Выбрать главу

Обычно, объясняя веру в прогресс, свойственную европейским авторам прошлого века, удовлетворяются ссылками на развитие науки и техники. Такого объяснения недостаточно: XX в. хорошо показал, что опыт научно-технического прогресса не так уж сильно способствовал укреплению веры в непрерывное улучшение человеческого удела. Размеры и темпы такого прогресса в наш век неизмеримо превышают темпы и меру прогресса прошлого века. В XX в. в странах, принадлежащих к первой волне индустриализации, уровень жизни широких масс населения так же повысился в сравнении с XIX в.: улучшилось состояние здоровья, выросла продолжительность жизни. Но сегодня в общем хоре куда слабее, чем в прошлые века, звучат голоса тех, кто оценивает прогресс как нечто самоценное, кто видит общественный идеал в улучшении человеческого удела и без сомнений верует в лучшее будущее человечества. В XX в. постепенно усиливаются и начинают преобладать голоса из другой части хора. Это голоса тех, кто не связывает особых надежд с лучшим будущим человечества или даже с будущим собственной нации, кто обращается к настоящему и стремится к сохранению своей нации, кто идеализирует существующие или даже прошлые формы общества — наследие, традиционный порядок, — признавая их высшей ценностью. В прошлом веке, когда действительный прогресс хоть и стал ощутимым, но продвигался медленно и в сравнительно узких границах, в качестве идеала выступала мысль о дальнейшем, будущем прогрессе. К этому идеалу стремились сторонники идущих преобразований, и именно поэтому он обрел для них высокую ценность. В XX в. в промышленно развитых странах действительный прогресс науки и техники, улучшение состояния здоровья людей и повышение их жизненного уровня, уменьшение неравенства по скорости и размаху далеко превзошли все то, что было достигнуто за прежние века. Прогресс сделался фактом, но для многих людей он в то же самое время перестал быть идеалом. Множатся голоса тех, кто ставит под сомнение и все эти реальные достижения.

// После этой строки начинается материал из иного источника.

@[simp] theorem handOn_time (s : State) : (handOn s).time = s.time := by unfold handOn; split <;> simp
@[simp] theorem handOn_lanes (s : State) : (handOn s).lanes = s.lanes := by unfold handOn; split <;> simp
@[simp] theorem handOn_inbox (s : State) : (handOn s).inbox = s.inbox := by unfold handOn; split <;> simp
@[simp] theorem handOn_cards (s : State) : (handOn s).cards = s.cards := by unfold handOn; split <;> simp
@[simp] theorem handOn_frameQueue (s : State) : (handOn s).frameQueue = s.frameQueue := by unfold handOn; split <;> simp
@[simp] theorem handOn_engine (s : State) : (handOn s).engine = s.engine := by unfold handOn; split <;> simp
@[simp] theorem handOn_input (s : State) : (handOn s).input = s.input := by unfold handOn; split <;> simp
@[simp] theorem handOn_relays (s : State) : (handOn s).relays = s.relays := by unfold handOn; split <;> simp
@[simp] theorem handOn_evaluator (s : State) : (handOn s).evaluator = s.evaluator := by unfold handOn; split <;> simp
@[simp] theorem handOn_indications (s : State) : (handOn s).indications = s.indications := by unfold handOn; split <;> simp
@[simp] theorem handOn_report (s : State) : (handOn s).report = s.report := by unfold handOn; split <;> simp
@[simp] theorem handOn_reader (s : State) : (handOn s).reader = s.reader := by unfold handOn; split <;> simp
@[simp] theorem handOn_tables (s : State) : (handOn s).tables = s.tables := by unfold handOn; split <;> simp
@[simp] theorem handOn_conditions (s : State) : (handOn s).conditions = s.conditions := by unfold handOn; split <;> simp
@[simp] theorem handOn_choices (s : State) : (handOn s).choices = s.choices := by unfold handOn; split <;> simp
@[simp] theorem handOn_pending (s : State) : (handOn s).pending = s.pending := by unfold handOn; split <;> simp

@[simp] theorem takeRequest_time (q : Request) (s : State) : (takeRequest q s).time = s.time := by simp [takeRequest]
@[simp] theorem takeRequest_lanes (q : Request) (s : State) : (takeRequest q s).lanes = s.lanes := by simp [takeRequest]
@[simp] theorem takeRequest_inbox (q : Request) (s : State) : (takeRequest q s).inbox = s.inbox := by simp [takeRequest]
@[simp] theorem takeRequest_cards (q : Request) (s : State) : (takeRequest q s).cards = s.cards := by simp [takeRequest]
@[simp] theorem takeRequest_frameQueue (q : Request) (s : State) : (takeRequest q s).frameQueue = s.frameQueue := by simp [takeRequest]
@[simp] theorem takeRequest_engine (q : Request) (s : State) : (takeRequest q s).engine = s.engine := by simp [takeRequest]
@[simp] theorem takeRequest_input (q : Request) (s : State) : (takeRequest q s).input = s.input := by simp [takeRequest]
@[simp] theorem takeRequest_relays (q : Request) (s : State) : (takeRequest q s).relays = s.relays := by simp [takeRequest]
@[simp] theorem takeRequest_evaluator (q : Request) (s : State) : (takeRequest q s).evaluator = s.evaluator := by simp [takeRequest]
@[simp] theorem takeRequest_indications (q : Request) (s : State) : (takeRequest q s).indications = s.indications := by simp [takeRequest]
@[simp] theorem takeRequest_report (q : Request) (s : State) : (takeRequest q s).report = s.report := by simp [takeRequest]
@[simp] theorem takeRequest_reader (q : Request) (s : State) : (takeRequest q s).reader = s.reader := by simp [takeRequest]
@[simp] theorem takeRequest_tables (q : Request) (s : State) : (takeRequest q s).tables = s.tables := by simp [takeRequest]
@[simp] theorem takeRequest_conditions (q : Request) (s : State) : (takeRequest q s).conditions = s.conditions := by simp [takeRequest]
@[simp] theorem takeRequest_choices (q : Request) (s : State) : (takeRequest q s).choices = s.choices := by simp [takeRequest]
@[simp] theorem takeRequest_pending (q : Request) (s : State) : (takeRequest q s).pending = s.pending := by simp [takeRequest]

@[simp] theorem dropRequest_time (s : State) : (dropRequest s).time = s.time := rfl
@[simp] theorem dropRequest_lanes (s : State) : (dropRequest s).lanes = s.lanes := rfl
@[simp] theorem dropRequest_inbox (s : State) : (dropRequest s).inbox = s.inbox := rfl
@[simp] theorem dropRequest_cards (s : State) : (dropRequest s).cards = s.cards := rfl
@[simp] theorem dropRequest_frameQueue (s : State) : (dropRequest s).frameQueue = s.frameQueue := rfl
@[simp] theorem dropRequest_engine (s : State) : (dropRequest s).engine = s.engine := rfl
@[simp] theorem dropRequest_input (s : State) : (dropRequest s).input = s.input := rfl
@[simp] theorem dropRequest_relays (s : State) : (dropRequest s).relays = s.relays := rfl
@[simp] theorem dropRequest_evaluator (s : State) : (dropRequest s).evaluator = s.evaluator := rfl
@[simp] theorem dropRequest_indications (s : State) : (dropRequest s).indications = s.indications := rfl
@[simp] theorem dropRequest_report (s : State) : (dropRequest s).report = s.report := rfl
@[simp] theorem dropRequest_reader (s : State) : (dropRequest s).reader = s.reader := rfl
@[simp] theorem dropRequest_tables (s : State) : (dropRequest s).tables = s.tables := rfl
@[simp] theorem dropRequest_conditions (s : State) : (dropRequest s).conditions = s.conditions := rfl
@[simp] theorem dropRequest_choices (s : State) : (dropRequest s).choices = s.choices := rfl
@[simp] theorem dropRequest_pending (s : State) : (dropRequest s).pending = s.pending := rfl

/-! ### What each operation does -/

/-- A card's context written: the context, and the known flags it gives. -/
theorem putCard_spec (n m : CardIdx) (c : CardContext) (s : State) :
    (putCard n c s).cards[m] = (if n = m then c else s.cards[m]) ∧
      (putCard n c s).input.known[m] = (if n = m then knownFlags c else s.input.known[m]) ∧
      (putCard n c s).input.values = s.input.values := by
  refine ⟨?_, ?_, rfl⟩ <;> simp [putCard, Vector.getElem_set, Fin.ext_iff]

/-- A pass found past its relays has its place there, unless it was found further. -/
theorem pastRelays_evaluator (acts : Bool) (s : State) :
    (pastRelays acts s).evaluator =
      { s.evaluator with
        pass := s.evaluator.pass.map fun p => if acts then { p with place := max p.place 768 } else p } := by
  cases acts
  · simp [pastRelays]
  · unfold pastRelays foundAt
    cases h : s.evaluator.pass with
    | none => simp only [if_true, Option.map_none]; rw [← h]
    | some p => rfl

/-- Where a pass is found does not say whether work is in flight. -/
@[simp] theorem pastRelays_evaluatorFree (acts : Bool) (s : State) :
    (pastRelays acts s).evaluatorFree = s.evaluatorFree := by
  simp only [State.evaluatorFree, pastRelays_engine, pastRelays_evaluator]

/-- A card's change reaches the Relay Evaluator as `cardEvents` says; an event sent while no work is in flight is in flight
at once, and no earlier pass is then; otherwise a relay pass of the card that may be in flight is past its relays when the
known flags change. -/
theorem announceCard_evaluator (n : CardIdx) (t : Time) (b : CardContext) (es : List ConditionIdx) (s : State) :
    (announceCard n t b es s).evaluator =
      let takenAtOnce := s.evaluatorFree && !(cardEvents n t b s.cards[n]).isEmpty
      { s.evaluator with
        events := s.evaluator.events ++ cardEvents n t b s.cards[n]
        inFlight := s.evaluator.inFlight || takenAtOnce
        pass := if takenAtOnce then none else s.evaluator.pass.map fun p =>
          if p.card = some n ∧ knownFlags b ≠ knownFlags s.cards[n] then { p with place := max p.place 768 } else p } := by
  simp only [announceCard, announce_evaluator, sendEvents, setEvaluator_evaluator, pastRelays_evaluator,
    pastRelays_evaluatorFree]
  congr 2
  cases h : s.evaluator.pass <;> simp [State.passReads, h]

/-- An answer: the promise becomes the newest entry; without a promise nothing happens. -/
theorem answer_spec (q : Request) (st : AnswerStatus) (b : List Byte) (s : State) :
    (answer q st b s).link =
      if q.promised then
        { s.link with
          promises := s.link.promises - 1
          responses := s.link.responses ++ [⟨responseFrame s q.source q.tag q.code st b, false⟩] }
      else s.link := by
  unfold answer answerEntry; split <;> rfl

/-- A deferred answer joins those that wait for room. -/
theorem deferAnswer_spec (w : CommitWork) (st : AnswerStatus) (b : List Byte) (s : State) :
    (deferAnswer w st b s).link =
      if w.answered then
        { s.link with deferred := s.link.deferred ++ [responseFrame s w.source w.tag commitCode st b] }
      else s.link := by
  unfold deferAnswer; split <;> rfl

/-- With no request waiting there is nothing to hand on. -/
theorem handOn_nil (s : State) (h : s.link.requests = []) : handOn s = s := by
  unfold handOn; split
  · rfl
  · rw [h]; show s.setLink { s.link with requests := [] } = s; rw [← h]; rfl

/-- The owner's row acts on the oldest request when it is handed to that owner and no swap is in progress. -/
theorem serve_head (mine : Request → Bool) (act : Request → State → State) (s : State) (q : Request) (qs : List Request)
    (hs : s.swapping = false) (hq : s.link.requests = q :: qs) (hh : handing q = .toOwner) (hm : mine q = true) :
    serve mine act s = handOn (act q (dropRequest s)) := by
  simp [serve, State.handed, hs, hq, hh, hm]

/-- The owner's row waits while a swap is in progress. -/
theorem serve_swapping (mine : Request → Bool) (act : Request → State → State) (s : State) (hs : s.swapping = true) :
    serve mine act s = s := by
  simp [serve, State.handed, hs]

end Sys2Proof.Laws
end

Причины такой перемены во взглядах многообразны, и нам нет нужды рассматривать их здесь все до единой. Новые и новые войны, постоянная угроза войны, причем войны ядерной, с применением всех созданных наукой средств, играют немалую роль в том, что ценность прогресса и даже сам прогресс все более ставятся под сомнение, в особенности там, где речь идет об ускоряющемся развитии науки и техники. Однако ссылок на бедствия войны и подобные им явления все же не достаточно для того, чтобы объяснить то презрение, с которым люди двадцатого столетия говорят, к примеру, о «плоской вере в прогресс», характерной для прошлого века, или об идее прогрессивного развития человеческого общества. Этим не объяснить ни столь далеко зашедшую слепоту социологов, игнорирующих проблематику длительных общественных процессов, ни чуть ли не полное исчезновение из учебников по социологии самого понятия «общественное развитие», ни прочие симптомы того кругового движения, по которому мысль шла от одной крайности к другой. Чтобы понять все это, нам следует обратить внимание на специфические изменения в национальной структуре в целом и на перемены в международном положении, коснувшиеся всех великих промышленных наций в XIX–XX вв.

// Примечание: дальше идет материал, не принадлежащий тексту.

/-- Records that leave the Report Queue move a pass in flight on as far as what they carry says. -/
theorem removesAt_atRemoval (s : State) (rs : List ChangeRecord) : s.RemovesAt (atRemoval rs s) rs := by
  unfold State.RemovesAt
  split
  next p h =>
    obtain ⟨place, e, least⟩ := atRemoval_of_pass rs s p h
    exact ⟨place, by rw [e]; rfl, fun b => by simp only [least, placeOf_le_iff]⟩
  next h => rw [atRemoval_of_no_pass rs s h]

/-- A frame or an answer built while a pass may be in flight finds it at one place. -/
theorem builtAt_buildsAt (place : Nat) (s : State) : ∃ at_, s.BuildsAt (builtAt place s) at_ := by
  unfold State.BuildsAt
  cases h : s.evaluator.pass with
  | none => exact ⟨0, by simp [builtAt, h]⟩
  | some p => exact ⟨max p.place place, by rw [builtAt_of_pass place s p h]; exact ⟨Nat.le_max_left _ _, rfl, rfl⟩⟩

/-- A frame built while a pass may be in flight finds every record at one place. -/
theorem atBuild_buildsAt (s : State) :
    ∃ place, s.BuildsAt (atBuild s) place ∧ ∀ r, (atBuild s).shownRelay r = s.relayAt place r := by
  unfold State.BuildsAt
  cases h : s.evaluator.pass with
  | none =>
    exact ⟨0, by simp [atBuild, builtAt, h], fun r => by simp [atBuild, builtAt, State.shownRelay, State.relayAt, h]⟩
  | some p =>
    have e := builtAt_of_pass (Config.passPlace s.choices) s p h
    exact ⟨_, by rw [atBuild, e]; exact ⟨Nat.le_max_left _ _, rfl, rfl⟩,
      fun r => by rw [atBuild, e]; simp [State.shownRelay, State.relayAt, h]⟩

/-- Relays stored one after another: each of them has its new record, and no other changes. -/
theorem foldl_storeRelay_get (f : RelayIdx → RelayRuntime) (rs : List RelayIdx) (s : State) (q : RelayIdx) :
    (rs.foldl (fun x r => storeRelay r (f r) x) s).relays[q] = if q ∈ rs then f q else s.relays[q] := by
  induction rs generalizing s with
  | nil => simp
  | cons r rs ih =>
    rw [List.foldl_cons, ih, storeRelay_relays]
    by_cases h : q ∈ rs
    · rw [if_pos h, if_pos (List.mem_cons_of_mem r h)]
    · by_cases k : q = r
      · subst k
        rw [if_neg h, if_pos List.mem_cons_self]
        simp
      · rw [if_neg h, if_neg (by simp [k, h])]
        have : r.val ≠ q.val := fun e => k (Fin.ext e).symm
        simp [this]

/-- Indications stored one after another change no relay. -/
theorem foldl_storeIndication_relays (report : IndicationIdx → Bool) (code : IndicationIdx → Option Code)
    (t : IndicationIdx → Time) (is : List IndicationIdx) (s : State) :
    (is.foldl (fun x i => storeIndication (report i) i (code i) (t i) x) s).relays = s.relays := by
  induction is generalizing s with
  | nil => rfl
  | cons i is ih => rw [List.foldl_cons, ih, storeIndication_relays]

/-- A pass that has changed no relay and no indication gives what stood before it. -/
theorem replay_of_no_change (s : State) (p : PassInFlight) (place : Nat) (relays : p.relays = s.relays)
    (indications : p.indications = s.indications) :
    s.replay p place = (if passEnd ≤ place then settle (s.beforePass p) else s.beforePass p).setTime s.time := by
  have noRelay : p.relaysDone s place = [] := by simp [PassInFlight.relaysDone, relays]
  have noIndication : p.indicationsDone s place = [] := by simp [PassInFlight.indicationsDone, indications]
  rw [State.replay, noRelay, noIndication]
  rfl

В рамках этих наций заняли прочное положение представители двух промышленных классов: промышленная буржуазия и класс индустриальных рабочих — работников, либо издавна населявших города, либо считающих себя горожанами. На протяжении XX в. эти две группы окончательно стали господствовать в обществе — в противоположность прежним династическим, аристократическим, военным властвующим элитам. Взаимодействие данных классов характеризовалось зачастую сомнительным, всегда подвижным равновесием, — причем оседлый рабочий класс занимал более слабую позицию, которая, однако, постепенно усиливалась. Для набирающих силу в XIX в. классов, вынужденных вести борьбу с традиционными династическими элитами, развитие, прогресс, лучшее будущее были не столько фактическим положением дел, сколько идеалом, обладающим огромной эмоциональной значимостью. На протяжении XX в. они превратились в большей или меньшей степени утвердившиеся наверху промышленные классы, представители которых составили институционально закрепленные господствующие или совместно правящие группы. Отчасти как партнеры, отчасти как противники, представители буржуазии и рабочего класса стали господствующей элитой в национальных государствах эпохи первой волны промышленной революции. Соответственно, у обоих классов — сначала у буржуа, затем и у рабочих — помимо классового сознания развилось национальное сознание (второе зачастую выступало в одеяниях первого); наряду с классовым идеалом нация превратилась в идеал, обладающий наивысшей ценностью и играющий все большую и большую роль.